Researchers at DeepSeek have released a new experimental model, V3.2-exp, designed to significantly lower inference costs in long-context operations, as announced in a post on Hugging Face and an accompanying academic paper on GitHub.
The model’s key feature is DeepSeek Sparse Attention, a system that utilizes a “lightning indexer” to prioritize specific excerpts from the context window. Following this, a “fine-granular token selection system” selects specific tokens from within those excerpts, which are then loaded into the module’s limited attention window. This enables the Sparse Attention model to operate over extensive context portions with relatively small server loads.

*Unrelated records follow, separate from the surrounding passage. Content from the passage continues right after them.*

/-- The source number of an event of a port (R404): 0 LINK, 1 RETRAIN, 2 PN, 3 MGMT_RX. -/
def portEv (b : Bool) (k : Nat) : Nat := 0x470 + 4 * b2n b + k
/-- The station next to this device on a port: the first or the last position of the ring table (R345). -/
def neighbour (s : State) (b : Bool) : Byte :=
  let l := s.rm.table.filter fun t => t.pos ≠ 0
  let best := l.foldl (fun (a : Option Station) t => match a with
    | none => some t
    | some x => if (if b then decide (x.pos < t.pos) else decide (t.pos < x.pos)) then some t else a) none
  match best with | some t => t.addr | none => 0
/-- Whether this device holds the alias 0xFE (R285). -/
def holdsAlias (s : State) : Bool := s.rm.role == .manager || s.rm.role == .segManager
/-- The position of a station; 0 for one that is not in the ring table. -/
def ringPos (s : State) (a : Byte) : Nat := ((s.rm.table.find? fun t => t.addr == a).map fun t => t.pos).getD 0
/-- The place of the link between two neighbours: the position above it, 256 for the link on port B of this device. -/
def linkAt (s : State) (e : Byte × Byte) : Nat :=
  let lo := Nat.min (ringPos s e.1) (ringPos s e.2)
  let hi := Nat.max (ringPos s e.1) (ringPos s e.2)
  if lo = 0 ∧ 128 ≤ hi then 256 else hi
/-- Whether an absent station lies between two reported links (R352).
DEDUCED, unsafe (log 86). -/
def segmented (s : State) : Bool :=
  let at_ := s.rm.links.map (linkAt s)
  s.rm.table.any fun t => !t.present && decide (t.pos ≠ 0) && (at_.any fun x => decide (x ≤ t.pos)) && at_.any fun x => decide (t.pos < x)
/-- RM_SEGMENT fires at the manager when stations have come to be absent between the reported links (R352); s0 is the state before, e the latest report. -/
def segmentEv (s0 s : State) (e : Byte × Byte) : State :=
  if s.rm.role == .manager && !segmented s0 && segmented s then evFire s 0x4B0 (BitVec.ofNat 32 (e.1.toNat + 256 * e.2.toNat)) else s
/-- A report of a lost neighbour at the manager (R352).
DEDUCED, unsafe (log 86). -/
def linkReport (s : State) (from_ lost : Byte) : State :=
  let l := s.rm.links
  if l.contains (from_, lost) ∨ l.contains (lost, from_) then s
  else segmentEv s { s with rm := { s.rm with links := l ++ [(from_, lost)] } } (from_, lost)
/-- A present device finds its neighbour on a port lost: the fault RING_LINK and its report (R352, R469), which a manager makes to itself. -/
def linkLost (s : State) (b : Bool) (lost : Byte) : State :=
  let info := BitVec.ofNat 32 (b2n b + lost.toNat * 256)
  let s1 := reportFault (raise s 0x80 info) 0x80 1 info
  if holdsAlias s1 then linkReport s1 s1.rm.addr lost else s1
/-- LINK of a port takes a value: the link event, at DOWN the count and the fault of R352; a first port UP starts the wait of R343. -/
def setLink (s : State) (b : Bool) (v : BitVec 3) : State :=
  let p := portOf s b
  if p.link = v then s
  else
    let s1 := evFire (setPort s b { p with link := v, fecCnt := if v = 3 then 0 else p.fecCnt }) (portEv b 0) (v.setWidth 32)
    if v = 0 then
      let s2 := portCount s1 b 20
      if s.rm.addr ≠ 0 then linkLost s2 b (neighbour s b) else s2
    else if v = 2 ∧ s.ring.a.link ≠ 2 ∧ s.ring.b.link ≠ 2 then { s1 with rm := { s1.rm with heardMgr := false } }
    else s1
/-- A request for a retrain (R311). -/
def retrainReq (s : State) (b : Bool) : State :=
  if (portOf s b).link = 2 then evFire (setPort s b { portOf s b with rtrReq := true }) (portEv b 1) 0 else s
/-- ENABLE (R8, R314) -/
def portEnable (b : Bool) (s : State) : State :=
  let p := portOf s b
  let (e, pn) := enableSt p.st p.enPend
  let s1 := setPort s b { p with st := e, enPend := pn }
  if p.st = .disabled then setLink s1 b 1 else s1
/-- DISABLE (R8, R314) -/
def portDisable (b : Bool) (s : State) : State :=
  let p := portOf s b
  let (e, pn) := disableSt p.st p.enPend
  setPort s b { p with st := e, enPend := pn }
/-- The drain of a port ends with empty queues (R9, R314). -/
def portDrained (b : Bool) (s : State) : State :=
  let p := portOf s b
  if p.st = .draining ∧ p.q = [] then
    let (e, pn) := drainSt p.enPend
    let s1 := setLink s b 0
    let s2 := setPort s1 b { portOf s1 b with st := e, enPend := pn, rtrReq := false, rtrWait := false, rtrSeen := false }
    if e = .active then setLink s2 b 1 else s2
  else s
/-- PA_CMD ENABLE -/
def execPortEnable (lvl : Lvl) (portB : Bool) (s : State) : Res := onReg lvl 2 (portEnable portB) s
/-- PA_CMD DISABLE -/
def execPortDisable (lvl : Lvl) (portB : Bool) (s : State) : Res := onReg lvl 2 (portDisable portB) s
/-- PORT_DRAIN_END -/
def execPortDrainEnd (portB : Bool) (s : State) : Res := onCore (portDrained portB) s
/-- PA_CMD.RETRAIN -/
def execRetrain (lvl : Lvl) (portB : Bool) (s : State) : Res := onReg lvl 2 (retrainReq · portB) s
/-- SIGNAL_DETECT (R310) -/
def doSignalDetect (b : Bool) (s : State) : State :=
  let p := portOf s b
  if p.st = .active ∧ p.link = 0 then setLink (setPort s b { p with signal := true }) b 1 else s
/-- SIGNAL_DETECT -/
def execSignalDetect (portB : Bool) (s : State) : Res := onCore (doSignalDetect portB) s
/-- LINK_UP (R310): training or a retrain completes; the verify handshake starts (R325). -/
def doLinkUp (b : Bool) (s : State) : State :=
  let p := portOf s b
  if p.st ≠ .disabled ∧ (p.link = 1 ∨ p.link = 3) then
    let c := act s (aPort b + 0x88)
    setLink (setPort s b { p with vstat := if bit c 0 && bit c 1 then 1 else 0 }) b 2
  else s
/-- LINK_UP -/
def execLinkUp (portB : Bool) (s : State) : Res := onCore (doLinkUp portB) s
/-- SIGNAL_LOSS (R310) -/
def doSignalLoss (b : Bool) (s : State) : State :=
  let s1 := setLink (setPort s b { portOf s b with signal := false }) b 0
  setPort s1 b { portOf s1 b with rtrReq := false, rtrWait := false, rtrSeen := false }
/-- SIGNAL_LOSS -/
def execSignalLoss (portB : Bool) (s : State) : Res := onCore (doSignalLoss portB) s
/-- LINK_RETRY (R310) -/
def doLinkRetry (b : Bool) (s : State) : State :=
  let p := portOf s b
  if p.st = .active ∧ p.link = 0 then setLink s b 1 else s
/-- LINK_RETRY -/
def execLinkRetry (portB : Bool) (s : State) : Res := onCore (doLinkRetry portB) s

DeepSeek’s preliminary testing indicates that the price of a simple API call can be reduced by as much as half in long-context operations. Although further testing is necessary to validate these claims, the model is open-weight and freely available on Hugging Face, allowing third-party evaluations to assess the results presented in the paper.
DeepSeek’s new model is part of a series of recent breakthroughs addressing the issue of inference costs, which represent the server expenses associated with operating a pre-trained AI model, distinct from training costs. The researchers aimed to enhance the fundamental transformer architecture’s efficiency and found significant room for improvement.
Based in China, DeepSeek has been an unconventional player in the AI sector, particularly for those who view AI research as a nationalist competition between the U.S. and China. The company garnered attention earlier this year with its R1 model, trained primarily using reinforcement learning at a lower cost than its American counterparts. Although R1 did not spark a revolution in AI training as predicted, DeepSeek’s new “sparse attention” approach could still offer valuable insights to U.S. providers on maintaining low inference costs.
The new model’s release is unlikely to generate the same level of excitement as R1, but it has the potential to teach U.S. providers important strategies for reducing inference costs.